▸ TASK DESCRIPTION: Each line from the opening of the records that follow to the line with "theorem test_decode_rel : decode" needs to be written out exactly. Add nothing.

▸ DATA EXTRACTS:
+---+

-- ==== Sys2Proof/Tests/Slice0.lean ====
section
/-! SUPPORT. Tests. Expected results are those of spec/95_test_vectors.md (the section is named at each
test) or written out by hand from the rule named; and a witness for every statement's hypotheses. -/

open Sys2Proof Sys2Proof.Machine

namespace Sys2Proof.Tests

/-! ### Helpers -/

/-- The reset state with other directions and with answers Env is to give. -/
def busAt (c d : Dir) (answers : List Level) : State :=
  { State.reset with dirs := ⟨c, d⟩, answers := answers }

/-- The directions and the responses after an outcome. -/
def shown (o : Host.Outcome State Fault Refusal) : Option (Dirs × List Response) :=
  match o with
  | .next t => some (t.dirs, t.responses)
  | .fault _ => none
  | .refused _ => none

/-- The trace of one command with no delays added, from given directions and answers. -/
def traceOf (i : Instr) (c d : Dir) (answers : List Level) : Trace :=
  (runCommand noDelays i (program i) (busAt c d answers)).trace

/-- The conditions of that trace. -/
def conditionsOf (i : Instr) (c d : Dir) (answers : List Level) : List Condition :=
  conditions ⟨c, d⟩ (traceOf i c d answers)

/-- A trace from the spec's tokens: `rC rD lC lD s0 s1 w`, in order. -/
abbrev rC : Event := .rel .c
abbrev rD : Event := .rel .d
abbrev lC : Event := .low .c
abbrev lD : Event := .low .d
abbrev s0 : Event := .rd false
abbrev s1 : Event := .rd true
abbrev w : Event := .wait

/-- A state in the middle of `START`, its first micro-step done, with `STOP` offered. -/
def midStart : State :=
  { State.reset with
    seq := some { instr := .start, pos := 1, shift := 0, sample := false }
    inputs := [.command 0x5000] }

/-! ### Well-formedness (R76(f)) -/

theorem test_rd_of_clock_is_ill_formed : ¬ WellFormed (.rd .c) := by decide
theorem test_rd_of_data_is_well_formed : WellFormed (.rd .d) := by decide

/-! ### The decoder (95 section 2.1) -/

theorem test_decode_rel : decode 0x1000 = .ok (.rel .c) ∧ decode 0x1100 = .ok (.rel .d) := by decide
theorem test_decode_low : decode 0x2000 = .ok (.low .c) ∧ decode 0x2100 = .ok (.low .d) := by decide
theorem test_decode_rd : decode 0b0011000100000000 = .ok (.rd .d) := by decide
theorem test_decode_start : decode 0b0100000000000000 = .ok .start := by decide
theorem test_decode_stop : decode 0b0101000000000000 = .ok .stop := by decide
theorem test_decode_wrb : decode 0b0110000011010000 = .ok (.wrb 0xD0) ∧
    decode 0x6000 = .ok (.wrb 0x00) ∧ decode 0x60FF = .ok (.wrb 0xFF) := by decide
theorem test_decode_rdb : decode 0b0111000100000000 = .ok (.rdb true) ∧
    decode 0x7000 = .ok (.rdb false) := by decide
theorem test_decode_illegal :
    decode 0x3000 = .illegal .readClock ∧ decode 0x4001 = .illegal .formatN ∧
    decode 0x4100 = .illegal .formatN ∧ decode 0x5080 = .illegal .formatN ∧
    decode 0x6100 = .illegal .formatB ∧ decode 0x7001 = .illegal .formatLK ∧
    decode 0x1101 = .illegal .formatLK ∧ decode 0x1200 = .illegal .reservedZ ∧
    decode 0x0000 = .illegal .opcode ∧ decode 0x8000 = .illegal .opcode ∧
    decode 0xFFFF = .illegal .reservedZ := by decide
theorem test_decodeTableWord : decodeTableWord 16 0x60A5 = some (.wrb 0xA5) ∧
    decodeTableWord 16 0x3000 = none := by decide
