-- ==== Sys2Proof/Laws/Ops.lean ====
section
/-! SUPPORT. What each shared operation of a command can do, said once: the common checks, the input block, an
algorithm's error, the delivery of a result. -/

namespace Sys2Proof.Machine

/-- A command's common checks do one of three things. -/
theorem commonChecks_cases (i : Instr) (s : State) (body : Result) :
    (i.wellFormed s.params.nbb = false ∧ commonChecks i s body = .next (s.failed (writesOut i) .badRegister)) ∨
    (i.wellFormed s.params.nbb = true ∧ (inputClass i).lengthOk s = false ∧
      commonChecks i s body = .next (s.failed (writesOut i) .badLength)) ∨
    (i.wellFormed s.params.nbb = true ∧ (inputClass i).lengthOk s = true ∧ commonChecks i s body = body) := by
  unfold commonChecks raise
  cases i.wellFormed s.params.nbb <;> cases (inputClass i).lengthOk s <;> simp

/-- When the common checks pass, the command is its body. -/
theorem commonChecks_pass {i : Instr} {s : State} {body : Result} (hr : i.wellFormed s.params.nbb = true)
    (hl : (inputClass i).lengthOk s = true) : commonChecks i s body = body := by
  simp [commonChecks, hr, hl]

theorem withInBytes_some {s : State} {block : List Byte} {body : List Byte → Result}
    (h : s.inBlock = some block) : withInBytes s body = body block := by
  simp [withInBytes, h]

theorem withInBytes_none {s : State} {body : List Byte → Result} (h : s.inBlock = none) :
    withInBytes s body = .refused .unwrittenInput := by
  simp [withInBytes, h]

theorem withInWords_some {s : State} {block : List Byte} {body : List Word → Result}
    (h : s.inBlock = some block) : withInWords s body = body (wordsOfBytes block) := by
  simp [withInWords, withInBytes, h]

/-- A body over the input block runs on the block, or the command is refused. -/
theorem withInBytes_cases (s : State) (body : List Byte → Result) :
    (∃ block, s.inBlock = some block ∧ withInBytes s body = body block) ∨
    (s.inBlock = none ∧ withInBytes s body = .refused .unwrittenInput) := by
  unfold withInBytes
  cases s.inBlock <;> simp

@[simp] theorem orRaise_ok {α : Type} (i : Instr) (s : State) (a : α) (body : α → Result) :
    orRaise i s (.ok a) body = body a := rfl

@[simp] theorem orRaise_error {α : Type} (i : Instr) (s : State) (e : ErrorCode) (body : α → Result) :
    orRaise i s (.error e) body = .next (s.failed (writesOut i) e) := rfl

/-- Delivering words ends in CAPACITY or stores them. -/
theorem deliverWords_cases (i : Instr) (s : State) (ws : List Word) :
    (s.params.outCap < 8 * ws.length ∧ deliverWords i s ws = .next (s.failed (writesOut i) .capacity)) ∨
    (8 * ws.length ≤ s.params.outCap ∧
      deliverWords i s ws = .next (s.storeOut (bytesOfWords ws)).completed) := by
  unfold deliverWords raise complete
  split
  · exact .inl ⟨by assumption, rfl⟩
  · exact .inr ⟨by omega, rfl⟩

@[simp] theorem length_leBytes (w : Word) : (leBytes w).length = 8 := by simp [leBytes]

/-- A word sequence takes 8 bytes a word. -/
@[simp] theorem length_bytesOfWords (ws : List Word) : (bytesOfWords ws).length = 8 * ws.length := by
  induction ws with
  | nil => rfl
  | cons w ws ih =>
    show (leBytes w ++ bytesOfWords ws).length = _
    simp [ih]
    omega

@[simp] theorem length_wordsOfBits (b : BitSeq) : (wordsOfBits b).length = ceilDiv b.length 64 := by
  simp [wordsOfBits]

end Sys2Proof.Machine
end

+---+

▸ PROBLEM SOLUTION:
-- ==== Sys2Proof/Tests/Slice0.lean ====
section
/-! SUPPORT. Tests. Expected results are those of spec/95_test_vectors.md (the section is named at each
test) or written out by hand from the rule named; and a witness for every statement's hypotheses. -/

open Sys2Proof Sys2Proof.Machine

namespace Sys2Proof.Tests

/-! ### Helpers -/

/-- The reset state with other directions and with answers Env is to give. -/
def busAt (c d : Dir) (answers : List Level) : State :=
  { State.reset with dirs := ⟨c, d⟩, answers := answers }

/-- The directions and the responses after an outcome. -/
def shown (o : Host.Outcome State Fault Refusal) : Option (Dirs × List Response) :=
  match o with
  | .next t => some (t.dirs, t.responses)
  | .fault _ => none
  | .refused _ => none

/-- The trace of one command with no delays added, from given directions and answers. -/
def traceOf (i : Instr) (c d : Dir) (answers : List Level) : Trace :=
  (runCommand noDelays i (program i) (busAt c d answers)).trace

/-- The conditions of that trace. -/
def conditionsOf (i : Instr) (c d : Dir) (answers : List Level) : List Condition :=
  conditions ⟨c, d⟩ (traceOf i c d answers)

/-- A trace from the spec's tokens: `rC rD lC lD s0 s1 w`, in order. -/
abbrev rC : Event := .rel .c
abbrev rD : Event := .rel .d
abbrev lC : Event := .low .c
abbrev lD : Event := .low .d
abbrev s0 : Event := .rd false
abbrev s1 : Event := .rd true
abbrev w : Event := .wait

/-- A state in the middle of `START`, its first micro-step done, with `STOP` offered. -/
def midStart : State :=
  { State.reset with
    seq := some { instr := .start, pos := 1, shift := 0, sample := false }
    inputs := [.command 0x5000] }

/-! ### Well-formedness (R76(f)) -/

theorem test_rd_of_clock_is_ill_formed : ¬ WellFormed (.rd .c) := by decide
theorem test_rd_of_data_is_well_formed : WellFormed (.rd .d) := by decide

/-! ### The decoder (95 section 2.1) -/

theorem test_decode_rel : decode 0x1000 = .ok (.rel .c) ∧ decode 0x1100 = .ok (.rel .d) := by decide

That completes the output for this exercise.